-- ==== Sys2Proof/Laws/PerInstr.lean ====
section
/-! SUPPORT. One family of per-command lemmas: a well-formed command that a main-link frame spells is spelled by a
frame that fits the link (R188) and that the part does not discard (R189). -/

namespace Sys2Proof.Laws

open Sys2Proof

/-- The frame that spells a well-formed command fits the link and is not discarded. -/
def FrameFits.Statement (i : Instr) : Prop :=
  i.wf = true → ∀ f, frameOf i = some f → f.fits = true ∧ discards f = false

/-- The frame of a request with few enough argument bytes fits the link and is not discarded. -/
theorem requestFrame_fits (code : Byte) (args : List Byte) (h : args.length ≤ 39) :
    (requestFrame code args).fits = true ∧ discards (requestFrame code args) = false := by
  constructor
  · exact decide_eq_true (Nat.succ_le_succ h)
  · simp [discards, requestFrame, Machine.kindRequest]

theorem fits_of_request {i : Instr} (code : Byte) (args : List Byte) (h : args.length ≤ 39)
    (hi : frameOf i = some (requestFrame code args)) : FrameFits.Statement i := by
  intro _ f hf
  rw [hi] at hf
  cases hf
  exact requestFrame_fits code args h

theorem fits_of_none {i : Instr} (hi : frameOf i = none) : FrameFits.Statement i := by
  intro _ f hf
  rw [hi] at hf
  cases hf

theorem fits_tableData (a : TableDataArgs) : FrameFits.Statement (.tableData (.form a)) := by
  intro h f hf
  cases hf
  have h38 : a.bytes.length ≤ 38 := by simpa only [Instr.wf, dataFits, decide_eq_true_eq] using h
  exact requestFrame_fits 7 (a.table :: a.bytes) (Nat.succ_le_succ h38)

theorem fits_relayFrame (f : Frame) : FrameFits.Statement (.relayFrame f) := by
  intro h g hg
  cases hg
  simp only [Instr.wf, Bool.and_eq_true, Frame.relays, decide_eq_true_eq] at h
  obtain ⟨hf, hs, h2, h62, hk⟩ := h
  refine ⟨hf, ?_⟩
  have h0 : f.dst ≠ 0 := by intro h; rw [h] at h2; simp at h2
  have h1 : f.dst ≠ 1 := by intro h; rw [h] at h2; simp at h2
  have hk' : f.kind = Machine.kindRequest → f.payload ≠ [] := fun h hp => hk ⟨h, hp⟩
  simp only [discards, decide_eq_false_iff_not, not_or, not_and]
  exact ⟨not_not.2 hs, h0, by omega, fun h => absurd h h1, hk'⟩

theorem FrameFits.powerOnReset : FrameFits.Statement .powerOnReset := fits_of_none rfl

theorem FrameFits.warmRestart (a : Args Unit) : FrameFits.Statement (.warmRestart a) := by
  cases a with
  | form a => exact fits_of_request _ _ (Nat.le_of_ble_eq_true rfl) rfl
  | illFormed => exact fits_of_none rfl

theorem FrameFits.restartTakesEffect : FrameFits.Statement .restartTakesEffect := fits_of_none rfl

theorem FrameFits.identify (a : Args Unit) : FrameFits.Statement (.identify a) := by
  cases a with
  | form a => exact fits_of_request _ _ (Nat.le_of_ble_eq_true rfl) rfl
  | illFormed => exact fits_of_none rfl

theorem FrameFits.query (a : Args QueryArgs) : FrameFits.Statement (.query a) := by
  cases a with
  | form a => exact fits_of_request _ _ (Nat.le_of_ble_eq_true rfl) rfl
  | illFormed => exact fits_of_none rfl

theorem FrameFits.setMode (a : Args Byte) : FrameFits.Statement (.setMode a) := by
  cases a with
  | form a => exact fits_of_request _ _ (Nat.le_of_ble_eq_true rfl) rfl
  | illFormed => exact fits_of_none rfl

theorem FrameFits.setLock (a : Args Byte) : FrameFits.Statement (.setLock a) := by
  cases a with
  | form a => exact fits_of_request _ _ (Nat.le_of_ble_eq_true rfl) rfl
  | illFormed => exact fits_of_none rfl

theorem FrameFits.tableOpen (a : Args TableOpenArgs) : FrameFits.Statement (.tableOpen a) := by
  cases a with
  | form a => exact fits_of_request _ _ (Nat.le_of_ble_eq_true rfl) rfl
  | illFormed => exact fits_of_none rfl

theorem FrameFits.tableData (a : Args TableDataArgs) : FrameFits.Statement (.tableData a) := by
  cases a with
  | form a => exact fits_tableData a
  | illFormed => exact fits_of_none rfl

theorem FrameFits.tableClose (a : Args Byte) : FrameFits.Statement (.tableClose a) := by
  cases a with
  | form a => exact fits_of_request _ _ (Nat.le_of_ble_eq_true rfl) rfl
  | illFormed => exact fits_of_none rfl

theorem FrameFits.tableAbort (a : Args Byte) : FrameFits.Statement (.tableAbort a) := by
  cases a with
  | form a => exact fits_of_request _ _ (Nat.le_of_ble_eq_true rfl) rfl
  | illFormed => exact fits_of_none rfl

theorem FrameFits.tableRead (a : Args TableReadArgs) : FrameFits.Statement (.tableRead a) := by
  cases a with
  | form a => exact fits_of_request _ _ (Nat.le_of_ble_eq_true rfl) rfl
  | illFormed => exact fits_of_none rfl

theorem FrameFits.swapMap (a : Args Byte) : FrameFits.Statement (.swapMap a) := by
  cases a with
  | form a => exact fits_of_request _ _ (Nat.le_of_ble_eq_true rfl) rfl
  | illFormed => exact fits_of_none rfl

theorem FrameFits.setSetpoint (a : Args SetpointArgs) : FrameFits.Statement (.setSetpoint a) := by
  cases a with
  | form a => exact fits_of_request _ _ (Nat.le_of_ble_eq_true rfl) rfl
  | illFormed => exact fits_of_none rfl

theorem FrameFits.pushOverride (a : Args PushArgs) : FrameFits.Statement (.pushOverride a) := by
  cases a with
  | form a => exact fits_of_request _ _ (Nat.le_of_ble_eq_true rfl) rfl
  | illFormed => exact fits_of_none rfl

theorem FrameFits.popOverride (a : Args Byte) : FrameFits.Statement (.popOverride a) := by
  cases a with
  | form a => exact fits_of_request _ _ (Nat.le_of_ble_eq_true rfl) rfl
  | illFormed => exact fits_of_none rfl

theorem FrameFits.clearOverrides (a : Args Byte) : FrameFits.Statement (.clearOverrides a) := by
  cases a with
  | form a => exact fits_of_request _ _ (Nat.le_of_ble_eq_true rfl) rfl
  | illFormed => exact fits_of_none rfl

theorem FrameFits.injectSample (a : Args InjectArgs) : FrameFits.Statement (.injectSample a) := by
  cases a with
  | form a => exact fits_of_request _ _ (Nat.le_of_ble_eq_true rfl) rfl
  | illFormed => exact fits_of_none rfl

theorem FrameFits.defrostStart (a : Args Unit) : FrameFits.Statement (.defrostStart a) := by
  cases a with
  | form a => exact fits_of_request _ _ (Nat.le_of_ble_eq_true rfl) rfl
  | illFormed => exact fits_of_none rfl

theorem FrameFits.defrostHold (a : Args Unit) : FrameFits.Statement (.defrostHold a) := by
  cases a with
  | form a => exact fits_of_request _ _ (Nat.le_of_ble_eq_true rfl) rfl
  | illFormed => exact fits_of_none rfl

theorem FrameFits.defrostResume (a : Args Unit) : FrameFits.Statement (.defrostResume a) := by
  cases a with
  | form a => exact fits_of_request _ _ (Nat.le_of_ble_eq_true rfl) rfl
  | illFormed => exact fits_of_none rfl

theorem FrameFits.loadShed (a : Args Byte) : FrameFits.Statement (.loadShed a) := by
  cases a with
  | form a => exact fits_of_request _ _ (Nat.le_of_ble_eq_true rfl) rfl
  | illFormed => exact fits_of_none rfl

theorem FrameFits.trip (a : Args Unit) : FrameFits.Statement (.trip a) := by
  cases a with
  | form a => exact fits_of_request _ _ (Nat.le_of_ble_eq_true rfl) rfl
  | illFormed => exact fits_of_none rfl

theorem FrameFits.rearm (a : Args Unit) : FrameFits.Statement (.rearm a) := by
  cases a with
  | form a => exact fits_of_request _ _ (Nat.le_of_ble_eq_true rfl) rfl
  | illFormed => exact fits_of_none rfl

theorem FrameFits.clearFaults (a : Args Half) : FrameFits.Statement (.clearFaults a) := by
  cases a with
  | form a => exact fits_of_request _ _ (Nat.le_of_ble_eq_true rfl) rfl
  | illFormed => exact fits_of_none rfl

theorem FrameFits.setAttentionMask (a : Args Half) : FrameFits.Statement (.setAttentionMask a) := by
  cases a with
  | form a => exact fits_of_request _ _ (Nat.le_of_ble_eq_true rfl) rfl
  | illFormed => exact fits_of_none rfl

theorem FrameFits.doorRead (a : Args Unit) : FrameFits.Statement (.doorRead a) := by
  cases a with
  | form a => exact fits_of_request _ _ (Nat.le_of_ble_eq_true rfl) rfl
  | illFormed => exact fits_of_none rfl

theorem FrameFits.unknownRequest (code : Byte) : FrameFits.Statement (.unknownRequest code) := fits_of_request code [] (Nat.zero_le 39) rfl

theorem FrameFits.relayFrame (f : Frame) : FrameFits.Statement (.relayFrame f) := fits_relayFrame f

theorem FrameFits.mainFrameDiscard : FrameFits.Statement .mainFrameDiscard := fits_of_none rfl

theorem FrameFits.egressTransmit : FrameFits.Statement .egressTransmit := fits_of_none rfl

theorem FrameFits.secondTick : FrameFits.Statement .secondTick := fits_of_none rfl

theorem FrameFits.staleTimerExpiry (p : PointId) : FrameFits.Statement (.staleTimerExpiry p) := fits_of_none rfl

theorem FrameFits.overrideExpiry (c : Comp) (slot : Nat) : FrameFits.Statement (.overrideExpiry c slot) := fits_of_none rfl

theorem FrameFits.blindTimerExpiry (c : Comp) : FrameFits.Statement (.blindTimerExpiry c) := fits_of_none rfl

theorem FrameFits.warmAlarmExpiry (c : Comp) : FrameFits.Statement (.warmAlarmExpiry c) := fits_of_none rfl

theorem FrameFits.switchCompletion : FrameFits.Statement .switchCompletion := fits_of_none rfl

theorem FrameFits.minimumHoldExpiry : FrameFits.Statement .minimumHoldExpiry := fits_of_none rfl

theorem FrameFits.maximumHoldExpiry : FrameFits.Statement .maximumHoldExpiry := fits_of_none rfl

theorem FrameFits.defrostDue : FrameFits.Statement .defrostDue := fits_of_none rfl

theorem FrameFits.shedDeferralRunOut : FrameFits.Statement .shedDeferralRunOut := fits_of_none rfl

theorem FrameFits.heatTimeout : FrameFits.Statement .heatTimeout := fits_of_none rfl

theorem FrameFits.budgetExhaustion : FrameFits.Statement .budgetExhaustion := fits_of_none rfl

theorem FrameFits.dripTimerExpiry : FrameFits.Statement .dripTimerExpiry := fits_of_none rfl

theorem FrameFits.recoverTimerExpiry : FrameFits.Statement .recoverTimerExpiry := fits_of_none rfl

theorem FrameFits.fanStopTimerExpiry (d : DoorId) : FrameFits.Statement (.fanStopTimerExpiry d) := fits_of_none rfl

theorem FrameFits.ajarTimerExpiry (d : DoorId) : FrameFits.Statement (.ajarTimerExpiry d) := fits_of_none rfl

theorem FrameFits.refreshTimerExpiry (r : Role) : FrameFits.Statement (.refreshTimerExpiry r) := fits_of_none rfl

theorem FrameFits.offCycleTimerExpiry : FrameFits.Statement .offCycleTimerExpiry := fits_of_none rfl

theorem FrameFits.deviationTimerExpiry : FrameFits.Statement .deviationTimerExpiry := fits_of_none rfl

theorem FrameFits.absenceTimerExpiry : FrameFits.Statement .absenceTimerExpiry := fits_of_none rfl

theorem FrameFits.cleanTimerExpiry : FrameFits.Statement .cleanTimerExpiry := fits_of_none rfl

theorem FrameFits.loadTimerExpiry : FrameFits.Statement .loadTimerExpiry := fits_of_none rfl

theorem FrameFits.pollDue (node : Byte) : FrameFits.Statement (.pollDue node) := fits_of_none rfl

theorem FrameFits.cabinetFrameSent : FrameFits.Statement .cabinetFrameSent := fits_of_none rfl

theorem FrameFits.cabinetReply (f : Frame) : FrameFits.Statement (.cabinetReply f) := fits_of_none rfl

theorem FrameFits.cabinetFrameDiscard : FrameFits.Statement .cabinetFrameDiscard := fits_of_none rfl

theorem FrameFits.replyWindowTimeout : FrameFits.Statement .replyWindowTimeout := fits_of_none rfl

end Sys2Proof.Laws
end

#####

#### WORK TO COMPLETE
Could you output, exactly and with nothing else, the lines from the start of the records through the line containing "The frame that"?

#### EXERCISE OUTPUT
-- ==== Sys2Proof/Laws/PerInstr.lean ====
section
/-! SUPPORT. One family of per-command lemmas: a well-formed command that a main-link frame spells is spelled by a
frame that fits the link (R188) and that the part does not discard (R189). -/

namespace Sys2Proof.Laws

open Sys2Proof

/-- The frame that spells a well-formed command fits the link and is not discarded. -/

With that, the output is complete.